If it is desired to convert all characters of the text to lowercase before the tokenizer, it can be set with this parameter.

In [None]:
from pyspark.sql.types import StringType

content = "1. The investments made reached a value of £4.5Million, gaining __85.6% on DATE**[24/12/2022]."
pattern = "\\s+|(?=[-:;*__+,$&\\[\\]])|(?<=[-:;*__+,$&\\[\\]])"

df = spark.createDataFrame([content], StringType()).withColumnRenamed("value", "text")

documenter = DocumentAssembler()\
    .setInputCol("text")\
    .setOutputCol("document")

sentenceDetector = SentenceDetector()\
    .setInputCols(['document'])\
    .setOutputCol('sentence')

regexTokenizer = RegexTokenizer() \
    .setInputCols(["sentence"]) \
    .setOutputCol("regexToken") \
    .setPattern(pattern)\
    .setToLowercase(True)

docPatternRemoverPipeline = Pipeline().setStages([documenter,
                                                  sentenceDetector,
                                                  regexTokenizer])

result = docPatternRemoverPipeline.fit(df).transform(df)

result.selectExpr("sentence.result as Sentence", "regexToken.result as RegexToken").show(truncate=False)

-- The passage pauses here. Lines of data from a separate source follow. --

-- ==== Sys2Proof/Machine/Step.lean ====
section
/-!
DEFINITION. One step: the command at the front of the queue, or, on an empty queue, the passing of one millisecond. The passing of
time itself stands in Machine/Time.lean.
-/

namespace Sys2Proof.Machine

/-- One step: the command that waits longest is carried out with the rest of the queue behind it; a part with no command waiting
lets one millisecond pass (notes/assumptions/5). -/
def step (s : State) : Host.Outcome State Fault Refusal :=
  match s.pending with
  | [] => .next (tick s)
  | c :: rest => exec c { s with pending := rest }

/-- The state with the command that a table word spells at the front of its queue; unchanged where the word spells none
(notes/assumptions/1). -/
def State.withFetchWord (s : State) (nbits w : Nat) : State :=
  match decodeTableWord nbits w with
  | some c => { s with pending := c :: s.pending }
  | none => s

end Sys2Proof.Machine
end

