/-- The model's choice (notes/assumptions/5): a step on an empty queue lets 1 ms pass in a running part. Local time, the age of a present
car speed and the time since a pulse's event go up by 1, every running timer goes down by 1 and stays at 0, and nothing else changes; a
part that does not run keeps no time. -/
def Obligations.EmptyQueueLetsOneMillisecondPass : Prop :=
  ∀ s : State, s.pending = [] →
    let less (x : Timer) : Timer := x.map fun n => n - 1
    (s.power ≠ .RUNNING → step s = .next s) ∧
    (s.power = .RUNNING → ∃ t, step s = .next t ∧
      t.localMs = s.localMs + 1 ∧
      (∀ ch, t.pos.chan.get ch = { s.pos.chan.get ch with silence := less (s.pos.chan.get ch).silence }) ∧
      (∀ k, let c := s.pos.cars.get k
        t.pos.cars.get k = { c with
          speedAge := if c.speed = none then c.speedAge else c.speedAge + 1
          loadTimer := less c.loadTimer
          reportTimer := less c.reportTimer
          slipTimer := less c.slipTimer }) ∧
      t.pos = { s.pos with
        chan := t.pos.chan
        cars := t.pos.cars
        standstillTimer := less s.pos.standstillTimer
        lineSampleTimer := less s.pos.lineSampleTimer
        discrepancyTimer := less s.pos.discrepancyTimer } ∧
      t.filter = { s.filter with timer := less s.filter.timer } ∧
      t.brake = { s.brake with
        outstanding := s.brake.outstanding.map fun o => { o with window := less o.window }
        decel := s.brake.decel.map fun d => { d with remaining := d.remaining - 1 } } ∧
      t.trip = { s.trip with
        readyTimer := less s.trip.readyTimer
        torqueTimer := less s.trip.torqueTimer
        statusTimer := less s.trip.statusTimer } ∧
      (∀ k, t.doors.get k = { s.doors.get k with sides := (t.doors.get k).sides }) ∧
      (∀ k sd, let d := (s.doors.get k).sides.get sd
        (t.doors.get k).sides.get sd = { d with
          doors := ((t.doors.get k).sides.get sd).doors
          outstanding := d.outstanding.map fun o => { o with window := less o.window } } ∧
        ∀ c, ((t.doors.get k).sides.get sd).doors.get c =
          { d.doors.get c with closeTimer := less (d.doors.get c).closeTimer }) ∧
      (∀ q, t.seqs.get q = { s.seqs.get q with timer := less (s.seqs.get q).timer }) ∧
      (∀ i, t.pulses.get i = { s.pulses.get i with since := (s.pulses.get i).since.map fun n => n + 1 }) ∧
      t.gates = { s.gates with queue := s.gates.queue.map fun v => { v with deadline := less v.deadline } } ∧
      (∀ q, t.ports.get q = { s.ports.get q with
        silence := less (s.ports.get q).silence
        syncWindow := less (s.ports.get q).syncWindow
        idleTimer := less (s.ports.get q).idleTimer }) ∧
      (∀ i, t.dins.get i = { s.dins.get i with timer := less (s.dins.get i).timer }) ∧
      t = { s with
        localMs := t.localMs, pos := t.pos, filter := t.filter, brake := t.brake, trip := t.trip, doors := t.doors, seqs := t.seqs,
        pulses := t.pulses, gates := t.gates, ports := t.ports, dins := t.dins })

/-! ## Ports and links -/

/-- IDLE_MARK serves the link record of its port and changes nothing else; INVALID_RECEPTION: an invalid frame on an UP port adds 1 to check
failed, every other invalid reception changes nothing; SILENCE_TIMER_EXPIRY takes the port DOWN, with PORT_DOWN when it was SYNCING or
UP, and SYNC_WINDOW_EXPIRY sets the count to 0 (R158, R159, R160).
That a broken idle mark is counted nowhere, and a failed frame as check failed alone, is read from the rules (notes/assumptions/24, 55);
that an expiry without its timer has no effect is the model's choice (notes/assumptions/6). -/
def Obligations.ReceptionsAndTimersServeTheLink : Prop :=
  (∀ (q : PortId) (s : State), s.power = .RUNNING →
     let p := s.ports.get q
     let next (p' : Port) : Prop := exec (.idleMark q) s = .next { s with ports := s.ports.set q p' }
     (p.link = .DOWN → next { p with link := .SYNCING, silence := some 20, syncCount := 1, syncWindow := some 30 }) ∧
     (p.link = .UP → next { p with silence := some 20 }) ∧
     (p.link = .SYNCING → p.syncWindow = none → next { p with silence := some 20, syncCount := 1, syncWindow := some 30 }) ∧
     (p.link = .SYNCING → p.syncWindow ≠ none → p.syncCount = 2 →
       next { p with link := .UP, silence := some 20, syncCount := 0, syncWindow := none }) ∧
     (p.link = .SYNCING → p.syncWindow ≠ none → p.syncCount < 2 →
       next { p with silence := some 20, syncCount := p.syncCount + 1 })) ∧
  (∀ (q : PortId) (what : ReceptionKind) (s : State), s.power = .RUNNING →
     let p := s.ports.get q
     let counted : PortCounters := { p.counters with checkFailed := satInc p.counters.checkFailed }
     exec (.invalidReception q what) s = .next
       (if p.link = .UP ∧ what = .frame then { s with ports := s.ports.set q { p with counters := counted } } else s)) ∧
  (∀ (q : PortId) (s : State), s.power = .RUNNING →
     let p := s.ports.get q
     let down : State := { s with ports := s.ports.set q { p with link := .DOWN, silence := none, syncCount := 0, syncWindow := none } }
     (p.silence ≠ none → p.link ≠ .DOWN → exec (.silenceTimerExpiry q) s = .next (occur .PORT_DOWN down)) ∧
     (p.silence ≠ none → p.link = .DOWN → exec (.silenceTimerExpiry q) s = .next down) ∧
     (p.silence = none → exec (.silenceTimerExpiry q) s = .next s) ∧
     (p.syncWindow ≠ none →
       exec (.syncWindowExpiry q) s = .next { s with ports := s.ports.set q { p with syncCount := 0, syncWindow := none } }) ∧
     (p.syncWindow = none → exec (.syncWindowExpiry q) s = .next s))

+------------------------------------------------------------------------------------------------+------------------------------------------------------------------------------------------------------------------------------+
|Sentence                                                                                        |RegexToken                                                                                                                    |
+------------------------------------------------------------------------------------------------+------------------------------------------------------------------------------------------------------------------------------+
|[1. The investments made reached a value of £4.5Million, gaining __85.6% on DATE**[24/12/2022].]|[1., the, investments, made, reached, a, value, of, £4.5million, ,, gaining, _, _, 85.6%, on, date, *, *, [, 24/12/2022, ], .]|
+-----------------------------------------------------------------------------------------------

### `setMaxLength()`

This parameter can be adjusted when you want to see only tokens with a certain maximum length.

In [None]:
documentAssembler = DocumentAssembler() \
    .setInputCol("text") \
    .setOutputCol("document")

regexTokenizer = RegexTokenizer() \
    .setInputCols(["document"]) \
    .setOutputCol("regexToken") \
    .setPattern("\\s+|(?=[-:;*__+,$&\\[\\]])|(?<=[-:;*__+,$&\\[\\]])")\
    .setMaxLength(3)

pipeline = Pipeline().setStages([
      documentAssembler,
      regexTokenizer
    ])

data = spark.createDataFrame([["1. The investments made reached a value of £4.5Million, gaining __85.6% on DATE**[24/12/2022]."]]).toDF("text")
result = pipeline.fit(data).transform(data)

result.selectExpr("regexToken.result").show(truncate=False)

+--------------------------------------------+
|result                                      |
+--------------------------------------------+
|[1., The, a, of, ,, _, _, on, *, *, [, ], .]|
+--------------------------------------------+



As seen in the above results, only tokens with a maximum length of 3 were received.

### `setMinLength()`

This parameter can be adjusted when you want to see only tokens with a certain minimum length.

In [None]:
documentAssembler = DocumentAssembler() \
    .setInputCol("text") \
    .setOutputCol("document")

regexTokenizer = RegexTokenizer() \
    .setInputCols(["document"]) \
    .setOutputCol("regexToken") \
    .setPattern("\\s+|(?=[-:;*__+,$&\\[\\]])|(?<=[-:;*__+,$&\\[\\]])")\
    .setMinLength(5)

pipeline = Pipeline().setStages([
      documentAssembler,
      regexTokenizer
    ])

data = spark.createDataFrame([["1. The investments made reached a value of £4.5Million, gaining __85.6% on DATE**[24/12/2022]."]]).toDF("text")
result = pipeline.fit(data).transform(data)

result.selectExpr("regexToken.result").show(truncate=False)

+----------------------------------------------------------------------+
|result                                                                |
+----------------------------------------------------------------------+
|[investments, reached, value, £4.5Million, gaining, 85.6%, 24/12/2022]|
+----------------------------------------------------------------------+



As seen in the above results, only tokens with a minimum length of 5 were received.